What the exercise asks:
Each line of the entries below that holds "running" is needed, copied in full.

Saved data entries:
Segment Open

-- ==== Sys2Proof/Tests/Slice0.lean ====
section
/-! SUPPORT. Tests: ill-formed operations are refused, words written out from the spec's encodings
decode as they should, single steps on the vectors of 95_test_vectors.md, and for every obligation
with hypotheses a witness that meets them all. Expected values are the spec's, never the model's. -/

open Sys2Proof Sys2Proof.Machine

namespace Sys2Proof.Tests

/-! ### WellFormed (30_encoding.md R71) -/

theorem test_wellFormed_refuses_b : ¬ (Instr.b 2#26).WellFormed := by decide
theorem test_wellFormed_refuses_bl : ¬ (Instr.bl 1#26).WellFormed := by decide
theorem test_wellFormed_admits_branches :
    (Instr.b 0x3FFFFFC#26).WellFormed ∧ (Instr.bl 0#26).WellFormed := by decide

/-! ### Decoding: words of V-D1 to V-D5, bit by bit where a format is shown first -/

theorem test_decode_mov :
    decode 0b1110_00_1_1101_0_0000_0001_0000_00000100#32 = .mov 1#4 4#8 := by decide
theorem test_decode_add :
    decode 0b1110_00_1_0100_0_1111_1110_0000_00001000#32 = .add 14#4 15#4 8#8 := by decide
theorem test_decode_sub :
    decode 0b1110_00_1_0010_0_0000_0011_0000_00000001#32 = .sub 3#4 0#4 1#8 := by decide
theorem test_decode_cmp :
    decode 0b1110_00_1_1010_0_0001_1111_0000_00000100#32 = .cmp 1#4 4#8 := by decide
theorem test_decode_and :
    decode 0b1110_00_1_0000_0_0001_0010_0000_00001111#32 = .and 2#4 1#4 15#8 := by decide
theorem test_decode_or :
    decode 0b1110_00_1_1100_0_0001_0010_0000_11110000#32 = .or 2#4 1#4 0xF0#8 := by decide
theorem test_decode_xor :
    decode 0b1110_00_1_0001_0_0001_0010_0000_11111111#32 = .xor 2#4 1#4 0xFF#8 := by decide
theorem test_decode_mul :
    decode 0b1110_00_1_0110_0_0001_0010_0000_00001010#32 = .mul 2#4 1#4 10#8 := by decide
theorem test_decode_mvn : decode 0xFFFFFFFF#32 = .mvn 15#4 255#8 := by decide
theorem test_decode_tst :
    decode 0b1110_00_1_1000_0_0001_0000_0000_00000001#32 = .tst 1#4 1#8 := by decide
theorem test_decode_lsl :
    decode 0b1110_00_1_0011_0_0001_0010_11111_00_11111#32 = .lsl 2#4 1#4 31#5 := by decide
theorem test_decode_lsr :
    decode 0b1110_00_1_0011_0_0001_0010_00100_01_00000#32 = .lsr 2#4 1#4 4#5 := by decide
theorem test_decode_ldr :
    decode 0b1110_01_0_1100_1_0001_0011_000000000100#32 = .ldr 3#4 1#4 4#12 ∧
      decode 0xE41FFFFF#32 = .ldr 15#4 15#4 4095#12 := by decide
theorem test_decode_str :
    decode 0b1110_01_0_1100_0_0001_0010_000000000100#32 = .str 2#4 1#4 4#12 := by decide

/-- V-D1: the three reasons a word is UNKNOWN (30_encoding.md R82). -/
theorem test_decode_unknown :
    decode 0xE2600040#32 = .unknown ∧ decode 0xE2A00000#32 = .unknown ∧
      decode 0xE0812003#32 = .unknown ∧ decode 0#32 = .unknown := by decide

/-- V-D3: unexamined bits. -/
theorem test_decode_unexamined :
    decode 0x03A01004#32 = .mov 1#4 4#8 ∧ decode 0xE7A01004#32 = .mov 1#4 4#8 ∧
      decode 0xE3B01F04#32 = .mov 1#4 4#8 ∧ decode 0xE4713004#32 = .ldr 3#4 1#4 4#12 := by decide

/-- V-D5: the words of the branch patterns do not branch (90_conflicts.md C1). -/
theorem test_decode_branch_patterns :
    decode 0xEA000002#32 = .and 0#4 0#4 2#8 ∧ decode 0xEB000002#32 = .tst 0#4 2#8 ∧
      decode 0xEBA01234#32 = .mov 1#4 52#8 ∧ decode 0xEAFFFFFE#32 = .unknown := by decide

/-- The encodings of 30_encoding.md R88 and of format BR (R78). -/
theorem test_encode :
    encode (.mov 1#4 4#8) = 0xE3A01004#32 ∧ encode (.add 2#4 1#4 3#8) = 0xE2812003#32 ∧
      encode (.str 2#4 1#4 4#12) = 0xE5812004#32 ∧ encode (.ldr 3#4 1#4 4#12) = 0xE5913004#32 ∧
      encode (.lsr 2#4 1#4 4#5) = 0xE2612220#32 ∧ encode (.b 8#26) = 0xEA000002#32 ∧
      encode (.bl 8#26) = 0xEB000002#32 := by decide

/-- 20_memory.md R56: the bytes of 0xE3A01004 in the image are 04 10 A0 E3; three bytes are no
instruction. -/
theorem test_decode_bytes :
    decodeBytes [0x04#8, 0x10#8, 0xA0#8, 0xE3#8, 0xFF#8] = .ok (.mov 1#4 4#8, [0xFF#8]) ∧
      decodeBytes [0x04#8, 0x10#8, 0xA0#8] = .error .truncated ∧
      decodeTableWord 32 0xE5913004 = some (.ldr 3#4 1#4 4#12) := ⟨rfl, rfl, rfl⟩

/-! ### Helpers: small states and what is looked at after one step -/

/-- The state a step or an operation answers; the state given, when it answers none. -/
def after (s : State) : Host.Outcome State Fault Refusal → State
  | .next t => t
  | .fault _ => s
  | .refused _ => s

/-- A running block at address 0x40 with an image of 0x100 bytes, N = 1 and the given x[1], x[2]. -/
def start (x1 x2 : Word) : State :=
  setReg 1#4 x1 (setReg 2#4 x2
    { State.reset with
      flags := { n := true, z := false, c := false, v := false }
      fpc := 0x40#32
      run := .running
      imageLen := 0x100 })

/-- A state with a word stored at an address. -/
def storing (a : Nat) (w : Word) (s : State) : State := setMem (s.mem.writeWord a w) s

/-- x[2], Z and N after an operation on x[1]. -/
def result (i : Instr) (x1 : Word) : Word × Bool × Bool :=
  let t := after State.reset (exec i (start x1 0x55555555#32))
  (getReg 2#4 t, t.flags.z, t.flags.n)

/-! ### One operation each (V-A1 to V-A5, section 2.5) -/

theorem test_mov_zero : result (.mov 2#4 0#8) 0#32 = (0#32, true, false) := by decide
theorem test_mov_no_sign : result (.mov 2#4 128#8) 0#32 = (0x80#32, false, false) := by decide
theorem test_add_wraps : result (.add 2#4 1#4 1#8) 0xFFFFFFFF#32 = (0#32, true, false) := by decide
theorem test_add_sign :
    result (.add 2#4 1#4 1#8) 0x7FFFFFFF#32 = (0x80000000#32, false, true) := by decide
theorem test_sub_wraps :
    result (.sub 2#4 1#4 255#8) 3#32 = (0xFFFFFF04#32, false, true) := by decide
theorem test_sub_zero : result (.sub 2#4 1#4 5#8) 5#32 = (0#32, true, false) := by decide
theorem test_cmp_equal : result (.cmp 1#4 4#8) 4#32 = (0x55555555#32, true, false) := by decide
theorem test_cmp_below : result (.cmp 1#4 4#8) 3#32 = (0x55555555#32, false, true) := by decide
theorem test_and_low_byte :
    result (.and 2#4 1#4 15#8) 0x12345678#32 = (8#32, false, false) := by decide
theorem test_or_keeps_top :
    result (.or 2#4 1#4 1#8) 0x80000000#32 = (0x80000001#32, false, true) := by decide
theorem test_xor_low_byte :
    result (.xor 2#4 1#4 255#8) 0xFFFFFFFF#32 = (0xFFFFFF00#32, false, true) := by decide
theorem test_mul_low_word :
    result (.mul 2#4 1#4 255#8) 0xFFFFFFFF#32 = (0xFFFFFF01#32, false, true) := by decide
theorem test_mul_lost_bits :
    result (.mul 2#4 1#4 2#8) 0x80000000#32 = (0#32, true, false) := by decide
theorem test_mvn : result (.mvn 2#4 255#8) 0#32 = (0xFFFFFF00#32, false, true) := by decide
theorem test_tst_no_common_bit :
    result (.tst 1#4 255#8) 0xFFFFFF00#32 = (0x55555555#32, true, false) := by decide
theorem test_tst_common_bit :
    result (.tst 1#4 128#8) 0xFFFFFFFF#32 = (0x55555555#32, false, false) := by decide
theorem test_lsl_last : result (.lsl 2#4 1#4 31#5) 3#32 = (0x80000000#32, false, true) := by decide
theorem test_lsl_lost_bit :
    result (.lsl 2#4 1#4 1#5) 0x80000000#32 = (0#32, true, false) := by decide
theorem test_lsr_by_zero :
    result (.lsr 2#4 1#4 0#5) 0x80000000#32 = (0x80000000#32, false, true) := by decide
theorem test_lsr_logical :
    result (.lsr 2#4 1#4 4#5) 0xFFFFFFFF#32 = (0x0FFFFFFF#32, false, false) := by decide

/-! ### Loads, stores and branches (section 2.6, section 2.7) -/

/-- V-L4: an unaligned load, flags kept. -/
theorem test_ldr_unaligned :
    let t := after State.reset (exec (.ldr 3#4 1#4 1#12)
      (storing 0x200 0x44332211#32 (storing 0x204 0x88776655#32 (start 0x200#32 0#32))))
    getReg 3#4 t = 0x55443322#32 ∧ t.flags.n = true := by decide

/-- V-L3: an unaligned store. -/
theorem test_str_unaligned :
    (after State.reset (exec (.str 2#4 1#4 2#12) (start 0x201#32 0xDEADBEEF#32))).mem =
      [(0x203, 0xEF#8), (0x204, 0xBE#8), (0x205, 0xAD#8), (0x206, 0xDE#8)] := by decide

/-- V-L11 and V-L13: the fault is taken; x[2], fpc kept; an address of 2^32 is no address 0. -/
theorem test_ldr_faults :
    let t := after State.reset (step (storing 0x40 0xE5912FFD#32 (start 0#32 9#32)))
    t.run = .faulted (.memOutOfBounds 4093) ∧ getReg 2#4 t = 9#32 ∧ getReg 15#4 t = 0x40#32 ∧
      t.fpc = 0x40#32 ∧
      (after State.reset (step (storing 0x40 0xE5912004#32 (start 0xFFFFFFFC#32 9#32)))).run =
        .faulted (.memOutOfBounds 0x100000000) := by decide

/-- V-L12: no byte is written, not even the one in bounds. -/
theorem test_str_faults :
    let s := storing 0x40 0xE5812FFF#32 (start 0#32 0xFFFFFFFF#32)
    (after State.reset (step s)).run = .faulted (.memOutOfBounds 4095) ∧
      (after State.reset (step s)).mem = s.mem := by decide

/-- V-B1 and V-B4. -/
theorem test_b :
    (after State.reset (runOperation (.b 8#26) (setFpc 0x10#32 (start 0#32 0#32)))).fpc = 0x18#32 ∧
      (after State.reset (runOperation (.b 0#26) (setFpc 0#32 (start 0#32 0#32)))).fpc = 0#32 := by
  decide

/-- V-B8. -/
theorem test_bl :
    let t := after State.reset (runOperation (.bl 0x100#26) (setFpc 0#32 (start 0#32 0#32)))
    t.fpc = 0x100#32 ∧ getReg 15#4 t = 0xFC#32 ∧ getReg 14#4 t = 4#32 := by decide

/-! ### The step (V-A6, V-U1, V-U3, V-U8, programs P8 and P9) and reset -/

/-- V-A6: x[15] reads as the instruction's own address, and writing it jumps 4 past the value. -/
theorem test_step_pc_operand :
    let t := after State.reset (step (storing 0x40 0xE28FF008#32 (start 0#32 0#32)))
    getReg 15#4 t = 0x48#32 ∧ t.fpc = 0x4C#32 ∧ t.run = .running := by decide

Segment Closed

Answer area:
/-- A running block at address 0x40 with an image of 0x100 bytes, N = 1 and the given x[1], x[2]. -/
      run := .running
    getReg 15#4 t = 0x48#32 ∧ t.fpc = 0x4C#32 ∧ t.run = .running := by decide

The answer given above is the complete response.